↓↓↓

theorem eor f : Statement (.eor f) := by
  intro _
  cases f <;> simp [decodeCode, encodeCode, isExtended, decodeHalf, decodeHalf000, decodeWord, decodeWord11110, extract_cat_lo, extract_cat_hi]

theorem eorCond c rd rx ry : Statement (.eorCond c rd rx ry) := by
  intro _
  simp [decodeCode, encodeCode, decodeWord, decodeWord11101, extract_cat_lo, extract_cat_hi]

theorem or f : Statement (.or f) := by
  intro _
  cases f <;> simp [decodeCode, encodeCode, isExtended, decodeHalf, decodeHalf000, decodeWord, decodeWord11110, extract_cat_lo, extract_cat_hi]

theorem orCond c rd rx ry : Statement (.orCond c rd rx ry) := by
  intro _
  simp [decodeCode, encodeCode, decodeWord, decodeWord11101, extract_cat_lo, extract_cat_hi]

theorem andn rd rs : Statement (.andn rd rs) := by
  intro _
  simp [decodeCode, encodeCode, isExtended, decodeHalf, decodeHalf000, extract_cat_lo, extract_cat_hi]

theorem andh rd coh imm : Statement (.andh rd coh imm) := by
  intro _
  simp [decodeCode, encodeCode, decodeWord, decodeWord00001, extract_cat_lo, extract_cat_hi]

theorem andl rd coh imm : Statement (.andl rd coh imm) := by
  intro _
  simp [decodeCode, encodeCode, decodeWord, decodeWord00001, extract_cat_lo, extract_cat_hi]

theorem com rd : Statement (.com rd) := by
  intro _
  simp [decodeCode, encodeCode, isExtended, decodeHalf, decodeHalf010, extract_cat_lo, extract_cat_hi]

theorem eorh rd imm : Statement (.eorh rd imm) := by
  intro _
  simp [decodeCode, encodeCode, decodeWord, decodeWord00001, extract_cat_lo, extract_cat_hi]

theorem eorl rd imm : Statement (.eorl rd imm) := by
  intro _
  simp [decodeCode, encodeCode, decodeWord, decodeWord00001, extract_cat_lo, extract_cat_hi]

theorem orh rd imm : Statement (.orh rd imm) := by
  intro _
  simp [decodeCode, encodeCode, decodeWord, decodeWord00001, extract_cat_lo, extract_cat_hi]

theorem orl rd imm : Statement (.orl rd imm) := by
  intro _
  simp [decodeCode, encodeCode, decodeWord, decodeWord00001, extract_cat_lo, extract_cat_hi]

theorem tst rd rs : Statement (.tst rd rs) := by
  intro _
  simp [decodeCode, encodeCode, isExtended, decodeHalf, decodeHalf000, extract_cat_lo, extract_cat_hi]

theorem bfexts rd rs bp wd : Statement (.bfexts rd rs bp wd) := by
  intro _
  simp [decodeCode, encodeCode, decodeWord, decodeWord11101, extract_cat_lo, extract_cat_hi]

theorem bfextu rd rs bp wd : Statement (.bfextu rd rs bp wd) := by
  intro _
  simp [decodeCode, encodeCode, decodeWord, decodeWord11101, extract_cat_lo, extract_cat_hi]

↑↑↑

Would you reproduce the full listing shown above, word for word?

EXERCISE RESPONSE:
theorem eor f : Statement (.eor f) := by
  intro _
  cases f <;> simp [decodeCode, encodeCode, isExtended, decodeHalf, decodeHalf000, decodeWord, decodeWord11110, extract_cat_lo, extract_cat_hi]

theorem eorCond c rd rx ry : Statement (.eorCond c rd rx ry) := by
  intro _
  simp [decodeCode, encodeCode, decodeWord, decodeWord11101, extract_cat_lo, extract_cat_hi]

theorem or f : Statement (.or f) := by
  intro _
  cases f <;> simp [decodeCode, encodeCode, isExtended, decodeHalf, decodeHalf000, decodeWord, decodeWord11110, extract_cat_lo, extract_cat_hi]

theorem orCond c rd rx ry : Statement (.orCond c rd rx ry) := by
  intro _
  simp [decodeCode, encodeCode, decodeWord, decodeWord11101, extract_cat_lo, extract_cat_hi]

theorem andn rd rs : Statement (.andn rd rs) := by
  intro _
  simp [decodeCode, encodeCode, isExtended, decodeHalf, decodeHalf000, extract_cat_lo, extract_cat_hi]

theorem andh rd coh imm : Statement (.andh rd coh imm) := by
  intro _
  simp [decodeCode, encodeCode, decodeWord, decodeWord00001, extract_cat_lo, extract_cat_hi]

theorem andl rd coh imm : Statement (.andl rd coh imm) := by
  intro _
  simp [decodeCode, encodeCode, decodeWord, decodeWord00001, extract_cat_lo, extract_cat_hi]

theorem com rd : Statement (.com rd) := by
  intro _
  simp [decodeCode, encodeCode, isExtended, decodeHalf, decodeHalf010, extract_cat_lo, extract_cat_hi]

theorem eorh rd imm : Statement (.eorh rd imm) := by
  intro _
  simp [decodeCode, encodeCode, decodeWord, decodeWord00001, extract_cat_lo, extract_cat_hi]

theorem eorl rd imm : Statement (.eorl rd imm) := by
  intro _
  simp [decodeCode, encodeCode, decodeWord, decodeWord00001, extract_cat_lo, extract_cat_hi]

theorem orh rd imm : Statement (.orh rd imm) := by
  intro _
  simp [decodeCode, encodeCode, decodeWord, decodeWord00001, extract_cat_lo, extract_cat_hi]

theorem orl rd imm : Statement (.orl rd imm) := by
  intro _
  simp [decodeCode, encodeCode, decodeWord, decodeWord00001, extract_cat_lo, extract_cat_hi]

theorem tst rd rs : Statement (.tst rd rs) := by
  intro _
  simp [decodeCode, encodeCode, isExtended, decodeHalf, decodeHalf000, extract_cat_lo, extract_cat_hi]

theorem bfexts rd rs bp wd : Statement (.bfexts rd rs bp wd) := by
  intro _
  simp [decodeCode, encodeCode, decodeWord, decodeWord11101, extract_cat_lo, extract_cat_hi]

theorem bfextu rd rs bp wd : Statement (.bfextu rd rs bp wd) := by
  intro _
  simp [decodeCode, encodeCode, decodeWord, decodeWord11101, extract_cat_lo, extract_cat_hi]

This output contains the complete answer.